Using the material that follows, output exactly the lines from the one containing "(s.kick).port.link = s.port.link" through the one containing "(s.kick).port.expected = s.port.expected", with both ends kept.

━━ Material provided ━━

-- ==== Sys2Proof/Laws/FramePair.lean ====
section
/-! SUPPORT. What each operation of the transmitter, the Role Arbiter, the relation, the frame builder and the receiver leaves as it
was: one lemma per operation, so that no later proof unfolds one to carry a field across it. -/

namespace Sys2Proof.Machine

namespace State

@[simp] theorem withTx_frame (s : State) (x : Transmitter) :
    (s.withTx x).pending = s.pending ∧ (s.withTx x).clock = s.clock ∧ (s.withTx x).resetLow = s.resetLow ∧
    (s.withTx x).letter = s.letter ∧ (s.withTx x).busData = s.busData ∧ (s.withTx x).req = s.req ∧
    (s.withTx x).cfg = s.cfg ∧ (s.withTx x).table = s.table ∧ (s.withTx x).aging = s.aging ∧
    (s.withTx x).pool = s.pool ∧ (s.withTx x).dq = s.dq ∧ (s.withTx x).port.link = s.port.link ∧
    (s.withTx x).port.inFlight = s.port.inFlight ∧ (s.withTx x).port.carrier = s.port.carrier ∧
    (s.withTx x).port.nextSeq = s.port.nextSeq ∧ (s.withTx x).port.expected = s.port.expected ∧
    (s.withTx x).port.heartbeat = s.port.heartbeat ∧ (s.withTx x).port.silence = s.port.silence ∧
    (s.withTx x).port.lastEnd = s.port.lastEnd ∧
    (s.withTx x).port.applying = s.port.applying ∧ (s.withTx x).port.sweepBegin = s.port.sweepBegin ∧
    (s.withTx x).port.sweepEnd = s.port.sweepEnd ∧ (s.withTx x).port.yieldMarker = s.port.yieldMarker ∧
    (s.withTx x).hello = s.hello ∧ (s.withTx x).sweep = s.sweep ∧ (s.withTx x).driver = s.driver ∧
    (s.withTx x).monitor = s.monitor ∧ (s.withTx x).arb = s.arb ∧ (s.withTx x).due = s.due ∧
    (s.withTx x).role = s.role ∧ (s.withTx x).now = s.now := by
  unfold withTx; simp

@[simp] theorem kick_frame (s : State) :
    (s.kick).pending = s.pending ∧ (s.kick).clock = s.clock ∧ (s.kick).resetLow = s.resetLow ∧
    (s.kick).letter = s.letter ∧ (s.kick).busData = s.busData ∧ (s.kick).req = s.req ∧ (s.kick).cfg = s.cfg ∧
    (s.kick).table = s.table ∧ (s.kick).aging = s.aging ∧ (s.kick).pool = s.pool ∧ (s.kick).dq = s.dq ∧
    (s.kick).port.link = s.port.link ∧ (s.kick).port.inFlight = s.port.inFlight ∧
    (s.kick).port.carrier = s.port.carrier ∧ (s.kick).port.nextSeq = s.port.nextSeq ∧
    (s.kick).port.expected = s.port.expected ∧ (s.kick).port.heartbeat = s.port.heartbeat ∧
    (s.kick).port.silence = s.port.silence ∧ (s.kick).port.lastEnd = s.port.lastEnd ∧
    (s.kick).port.applying = s.port.applying ∧
    (s.kick).port.sweepBegin = s.port.sweepBegin ∧ (s.kick).port.sweepEnd = s.port.sweepEnd ∧
    (s.kick).port.yieldMarker = s.port.yieldMarker ∧ (s.kick).hello = s.hello ∧ (s.kick).sweep = s.sweep ∧
    (s.kick).driver = s.driver ∧ (s.kick).monitor = s.monitor ∧ (s.kick).arb = s.arb ∧ (s.kick).due = s.due ∧
    (s.kick).role = s.role ∧ (s.kick).now = s.now ∧ (s.kick).up = s.up := by
  unfold kick; split <;> simp [role, up]

@[simp] theorem putBeat_frame (s : State) :
    (s.putBeat).pending = s.pending ∧ (s.putBeat).clock = s.clock ∧ (s.putBeat).resetLow = s.resetLow ∧
    (s.putBeat).letter = s.letter ∧ (s.putBeat).busData = s.busData ∧ (s.putBeat).req = s.req ∧
    (s.putBeat).cfg = s.cfg ∧ (s.putBeat).table = s.table ∧ (s.putBeat).aging = s.aging ∧ (s.putBeat).pool = s.pool ∧
    (s.putBeat).dq = s.dq ∧ (s.putBeat).port.link = s.port.link ∧ (s.putBeat).port.inFlight = s.port.inFlight ∧
    (s.putBeat).port.carrier = s.port.carrier ∧ (s.putBeat).port.nextSeq = s.port.nextSeq ∧
    (s.putBeat).port.expected = s.port.expected ∧ (s.putBeat).port.silence = s.port.silence ∧
    (s.putBeat).port.lastEnd = s.port.lastEnd ∧
    (s.putBeat).port.applying = s.port.applying ∧ (s.putBeat).port.sweepBegin = s.port.sweepBegin ∧
    (s.putBeat).port.sweepEnd = s.port.sweepEnd ∧ (s.putBeat).port.yieldMarker = s.port.yieldMarker ∧
    (s.putBeat).port.tx.sending = s.port.tx.sending ∧ (s.putBeat).port.tx.hello = s.port.tx.hello ∧
    (s.putBeat).port.tx.acks = s.port.tx.acks ∧ (s.putBeat).port.tx.resend = s.port.tx.resend ∧
    (s.putBeat).port.tx.fresh = s.port.tx.fresh ∧ (s.putBeat).port.tx.returned = s.port.tx.returned ∧
    (s.putBeat).port.tx.outbound = s.port.tx.outbound ∧ (s.putBeat).hello = s.hello ∧ (s.putBeat).sweep = s.sweep ∧
    (s.putBeat).driver = s.driver ∧ (s.putBeat).monitor = s.monitor ∧ (s.putBeat).arb = s.arb ∧
    (s.putBeat).due = s.due ∧ (s.putBeat).role = s.role ∧ (s.putBeat).now = s.now := by
  unfold putBeat; simp

@[simp] theorem sendPage_frame (s : State) (more : Bool) :
    (s.sendPage more).pending = s.pending ∧ (s.sendPage more).clock = s.clock ∧
    (s.sendPage more).resetLow = s.resetLow ∧ (s.sendPage more).letter = s.letter ∧
    (s.sendPage more).busData = s.busData ∧ (s.sendPage more).req = s.req ∧ (s.sendPage more).cfg = s.cfg ∧
    (s.sendPage more).table = s.table ∧ (s.sendPage more).aging = s.aging ∧ (s.sendPage more).pool = s.pool ∧
    (s.sendPage more).dq = s.dq ∧ (s.sendPage more).port.link = s.port.link ∧
    (s.sendPage more).port.inFlight = s.port.inFlight ∧ (s.sendPage more).port.carrier = s.port.carrier ∧
    (s.sendPage more).port.nextSeq = s.port.nextSeq ∧ (s.sendPage more).port.expected = s.port.expected ∧
    (s.sendPage more).port.heartbeat = s.port.heartbeat ∧ (s.sendPage more).port.silence = s.port.silence ∧
    (s.sendPage more).port.lastEnd = s.port.lastEnd ∧
    (s.sendPage more).port.applying = s.port.applying ∧ (s.sendPage more).port.sweepBegin = s.port.sweepBegin ∧
    (s.sendPage more).port.sweepEnd = s.port.sweepEnd ∧ (s.sendPage more).port.yieldMarker = s.port.yieldMarker ∧
    (s.sendPage more).hello.ownPage = s.hello.ownPage ∧ (s.sendPage more).hello.toggle = s.hello.toggle ∧
    (s.sendPage more).hello.taken = s.hello.taken ∧ (s.sendPage more).hello.ackToggle = s.hello.ackToggle ∧
    (s.sendPage more).hello.exchange = s.hello.exchange ∧ (s.sendPage more).hello.ackExchange = s.hello.ackExchange ∧
    (s.sendPage more).hello.comply = s.hello.comply ∧ (s.sendPage more).hello.peerIdentity = s.hello.peerIdentity ∧
    (s.sendPage more).hello.helloSince = s.hello.helloSince ∧ (s.sendPage more).hello.refusal = s.hello.refusal ∧
    (s.sendPage more).sweep = s.sweep ∧ (s.sendPage more).driver = s.driver ∧ (s.sendPage more).monitor = s.monitor ∧
    (s.sendPage more).arb = s.arb ∧ (s.sendPage more).due = s.due ∧ (s.sendPage more).role = s.role ∧
    (s.sendPage more).now = s.now ∧ (s.sendPage more).up = s.up := by
  simp [sendPage, role, up]

@[simp] theorem helloBegin_frame (s : State) :
    (s.helloBegin).pending = s.pending ∧ (s.helloBegin).clock = s.clock ∧ (s.helloBegin).resetLow = s.resetLow ∧
    (s.helloBegin).letter = s.letter ∧ (s.helloBegin).busData = s.busData ∧ (s.helloBegin).req = s.req ∧
    (s.helloBegin).cfg = s.cfg ∧ (s.helloBegin).table = s.table ∧ (s.helloBegin).aging = s.aging ∧
    (s.helloBegin).pool = s.pool ∧ (s.helloBegin).dq = s.dq ∧ (s.helloBegin).port.link = s.port.link ∧
    (s.helloBegin).port.inFlight = s.port.inFlight ∧ (s.helloBegin).port.carrier = s.port.carrier ∧
    (s.helloBegin).port.nextSeq = s.port.nextSeq ∧ (s.helloBegin).port.expected = s.port.expected ∧
    (s.helloBegin).port.heartbeat = s.port.heartbeat ∧ (s.helloBegin).port.silence = s.port.silence ∧
    (s.helloBegin).port.lastEnd = s.port.lastEnd ∧
    (s.helloBegin).port.applying = s.port.applying ∧ (s.helloBegin).port.sweepBegin = s.port.sweepBegin ∧
    (s.helloBegin).port.sweepEnd = s.port.sweepEnd ∧ (s.helloBegin).port.yieldMarker = s.port.yieldMarker ∧
    (s.helloBegin).hello.ackExchange = s.hello.ackExchange ∧ (s.helloBegin).hello.refusal = s.hello.refusal ∧
    (s.helloBegin).sweep = s.sweep ∧ (s.helloBegin).driver = s.driver ∧ (s.helloBegin).monitor = s.monitor ∧
    (s.helloBegin).arb = s.arb ∧ (s.helloBegin).due = s.due ∧ (s.helloBegin).role = s.role ∧
    (s.helloBegin).now = s.now ∧ (s.helloBegin).up = s.up := by
  unfold helloBegin; simp

@[simp] theorem helloRestart_frame (s : State) :
    (s.helloRestart).pending = s.pending ∧ (s.helloRestart).clock = s.clock ∧
    (s.helloRestart).resetLow = s.resetLow ∧ (s.helloRestart).letter = s.letter ∧
    (s.helloRestart).busData = s.busData ∧ (s.helloRestart).req = s.req ∧ (s.helloRestart).cfg = s.cfg ∧
    (s.helloRestart).table = s.table ∧ (s.helloRestart).aging = s.aging ∧ (s.helloRestart).pool = s.pool ∧
    (s.helloRestart).dq = s.dq ∧ (s.helloRestart).port.link = s.port.link ∧
    (s.helloRestart).port.inFlight = s.port.inFlight ∧ (s.helloRestart).port.carrier = s.port.carrier ∧
    (s.helloRestart).port.nextSeq = s.port.nextSeq ∧ (s.helloRestart).port.expected = s.port.expected ∧
    (s.helloRestart).port.heartbeat = s.port.heartbeat ∧ (s.helloRestart).port.silence = s.port.silence ∧
    (s.helloRestart).port.lastEnd = s.port.lastEnd ∧
    (s.helloRestart).port.applying = s.port.applying ∧ (s.helloRestart).port.sweepBegin = s.port.sweepBegin ∧
    (s.helloRestart).port.sweepEnd = s.port.sweepEnd ∧ (s.helloRestart).port.yieldMarker = s.port.yieldMarker ∧
    (s.helloRestart).hello.ackExchange = s.hello.ackExchange ∧ (s.helloRestart).hello.refusal = s.hello.refusal ∧
    (s.helloRestart).sweep = s.sweep ∧ (s.helloRestart).driver = s.driver ∧ (s.helloRestart).monitor = s.monitor ∧
    (s.helloRestart).arb = s.arb ∧ (s.helloRestart).due = s.due ∧ (s.helloRestart).role = s.role ∧
    (s.helloRestart).now = s.now ∧ (s.helloRestart).up = s.up := by
  unfold helloRestart; split <;> simp

@[simp] theorem setRole_frame (s : State) (r : Role) :
    (s.setRole r).pending = s.pending ∧ (s.setRole r).clock = s.clock ∧ (s.setRole r).resetLow = s.resetLow ∧
    (s.setRole r).letter = s.letter ∧ (s.setRole r).busData = s.busData ∧ (s.setRole r).req.queue = s.req.queue ∧
    (s.setRole r).req.completions = s.req.completions ∧ (s.setRole r).req.running = s.req.running ∧
    (s.setRole r).req.assembling = s.req.assembling ∧ (s.setRole r).req.readPos = s.req.readPos ∧
    (s.setRole r).req.enable = s.req.enable ∧ (s.setRole r).req.drops = s.req.drops ∧
    (s.setRole r).req.counters = s.req.counters ∧ (s.setRole r).cfg = s.cfg ∧ (s.setRole r).table = s.table ∧
    (s.setRole r).aging = s.aging ∧ (s.setRole r).pool = s.pool ∧ (s.setRole r).dq = s.dq ∧
    (s.setRole r).port.link = s.port.link ∧ (s.setRole r).port.inFlight = s.port.inFlight ∧
    (s.setRole r).port.carrier = s.port.carrier ∧ (s.setRole r).port.nextSeq = s.port.nextSeq ∧
    (s.setRole r).port.expected = s.port.expected ∧ (s.setRole r).port.silence = s.port.silence ∧
    (s.setRole r).port.lastEnd = s.port.lastEnd ∧
    (s.setRole r).port.applying = s.port.applying ∧ (s.setRole r).port.sweepBegin = s.port.sweepBegin ∧
    (s.setRole r).port.sweepEnd = s.port.sweepEnd ∧ (s.setRole r).hello.ackExchange = s.hello.ackExchange ∧
    (s.setRole r).hello.refusal = s.hello.refusal ∧ (s.setRole r).sweep = s.sweep ∧
    (s.setRole r).monitor = s.monitor ∧ (s.setRole r).arb.epoch = s.arb.epoch ∧
    (s.setRole r).arb.health = s.arb.health ∧ (s.setRole r).arb.hold = s.arb.hold ∧
    (s.setRole r).arb.takeoverTick = s.arb.takeoverTick ∧ (s.setRole r).arb.grace = s.arb.grace ∧
    (s.setRole r).arb.listen = s.arb.listen ∧ (s.setRole r).arb.healthHold = s.arb.healthHold ∧
    (s.setRole r).arb.yieldTaken = s.arb.yieldTaken ∧ (s.setRole r).arb.peer = s.arb.peer ∧
    (s.setRole r).due = s.due ∧ (s.setRole r).now = s.now ∧ (s.setRole r).up = s.up := by
  unfold setRole; dsimp only; (repeat' split) <;> simp [up]

@[simp] theorem takeoverEntry_frame (s : State) (byMarker : Bool) :
    (s.takeoverEntry byMarker).pending = s.pending ∧ (s.takeoverEntry byMarker).clock = s.clock ∧
    (s.takeoverEntry byMarker).resetLow = s.resetLow ∧ (s.takeoverEntry byMarker).letter = s.letter ∧
    (s.takeoverEntry byMarker).busData = s.busData ∧ (s.takeoverEntry byMarker).req.queue = s.req.queue ∧
    (s.takeoverEntry byMarker).req.completions = s.req.completions ∧
    (s.takeoverEntry byMarker).req.running = s.req.running ∧
    (s.takeoverEntry byMarker).req.assembling = s.req.assembling ∧
    (s.takeoverEntry byMarker).req.readPos = s.req.readPos ∧ (s.takeoverEntry byMarker).req.enable = s.req.enable ∧
    (s.takeoverEntry byMarker).req.drops = s.req.drops ∧ (s.takeoverEntry byMarker).req.counters = s.req.counters ∧
    (s.takeoverEntry byMarker).cfg = s.cfg ∧ (s.takeoverEntry byMarker).table = s.table ∧
    (s.takeoverEntry byMarker).aging = s.aging ∧ (s.takeoverEntry byMarker).pool.quarantine = s.pool.quarantine ∧
    (s.takeoverEntry byMarker).pool.bound = s.pool.bound ∧
    (s.takeoverEntry byMarker).pool.addrCount = s.pool.addrCount ∧
    (s.takeoverEntry byMarker).pool.staticBlocks = s.pool.staticBlocks ∧
    (s.takeoverEntry byMarker).pool.cursors = s.pool.cursors ∧ (s.takeoverEntry byMarker).dq = s.dq ∧
    (s.takeoverEntry byMarker).port.link = s.port.link ∧ (s.takeoverEntry byMarker).port.inFlight = s.port.inFlight ∧
    (s.takeoverEntry byMarker).port.carrier = s.port.carrier ∧
    (s.takeoverEntry byMarker).port.nextSeq = s.port.nextSeq ∧
    (s.takeoverEntry byMarker).port.expected = s.port.expected ∧
    (s.takeoverEntry byMarker).port.silence = s.port.silence ∧
    (s.takeoverEntry byMarker).port.lastEnd = s.port.lastEnd ∧
    (s.takeoverEntry byMarker).port.applying = s.port.applying ∧
    (s.takeoverEntry byMarker).port.sweepBegin = s.port.sweepBegin ∧
    (s.takeoverEntry byMarker).port.sweepEnd = s.port.sweepEnd ∧
    (s.takeoverEntry byMarker).hello.ackExchange = s.hello.ackExchange ∧
    (s.takeoverEntry byMarker).hello.refusal = s.hello.refusal ∧ (s.takeoverEntry byMarker).sweep = s.sweep ∧
    (s.takeoverEntry byMarker).monitor = s.monitor ∧ (s.takeoverEntry byMarker).arb.health = s.arb.health ∧
    (s.takeoverEntry byMarker).arb.hold = s.arb.hold ∧ (s.takeoverEntry byMarker).arb.peer = s.arb.peer ∧
    (s.takeoverEntry byMarker).due = s.due ∧ (s.takeoverEntry byMarker).now = s.now ∧
    (s.takeoverEntry byMarker).up = s.up := by
  unfold takeoverEntry; split <;> simp [up]

@[simp] theorem forgetSweepEnds_frame (s : State) :
    (s.forgetSweepEnds).pending = s.pending ∧ (s.forgetSweepEnds).clock = s.clock ∧
    (s.forgetSweepEnds).resetLow = s.resetLow ∧ (s.forgetSweepEnds).letter = s.letter ∧
    (s.forgetSweepEnds).busData = s.busData ∧ (s.forgetSweepEnds).req = s.req ∧ (s.forgetSweepEnds).cfg = s.cfg ∧
    (s.forgetSweepEnds).table = s.table ∧ (s.forgetSweepEnds).aging = s.aging ∧ (s.forgetSweepEnds).pool = s.pool ∧
    (s.forgetSweepEnds).dq = s.dq ∧ (s.forgetSweepEnds).port.link = s.port.link ∧
    (s.forgetSweepEnds).port.carrier = s.port.carrier ∧ (s.forgetSweepEnds).port.nextSeq = s.port.nextSeq ∧
    (s.forgetSweepEnds).port.expected = s.port.expected ∧ (s.forgetSweepEnds).port.heartbeat = s.port.heartbeat ∧
    (s.forgetSweepEnds).port.silence = s.port.silence ∧ (s.forgetSweepEnds).port.lastEnd = s.port.lastEnd ∧
    (s.forgetSweepEnds).port.applying = s.port.applying ∧
    (s.forgetSweepEnds).port.sweepBegin = s.port.sweepBegin ∧ (s.forgetSweepEnds).port.sweepEnd = s.port.sweepEnd ∧
    (s.forgetSweepEnds).port.yieldMarker = s.port.yieldMarker ∧ (s.forgetSweepEnds).port.tx = s.port.tx ∧
    (s.forgetSweepEnds).hello = s.hello ∧ (s.forgetSweepEnds).sweep = s.sweep ∧
    (s.forgetSweepEnds).driver = s.driver ∧ (s.forgetSweepEnds).monitor = s.monitor ∧
    (s.forgetSweepEnds).arb = s.arb ∧ (s.forgetSweepEnds).due = s.due ∧ (s.forgetSweepEnds).role = s.role ∧
    (s.forgetSweepEnds).now = s.now := by
  unfold forgetSweepEnds; simp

━━━

> **Reply**:
    (s.kick).port.link = s.port.link ∧ (s.kick).port.inFlight = s.port.inFlight ∧
    (s.kick).port.carrier = s.port.carrier ∧ (s.kick).port.nextSeq = s.port.nextSeq ∧
    (s.kick).port.expected = s.port.expected ∧ (s.kick).port.heartbeat = s.port.heartbeat ∧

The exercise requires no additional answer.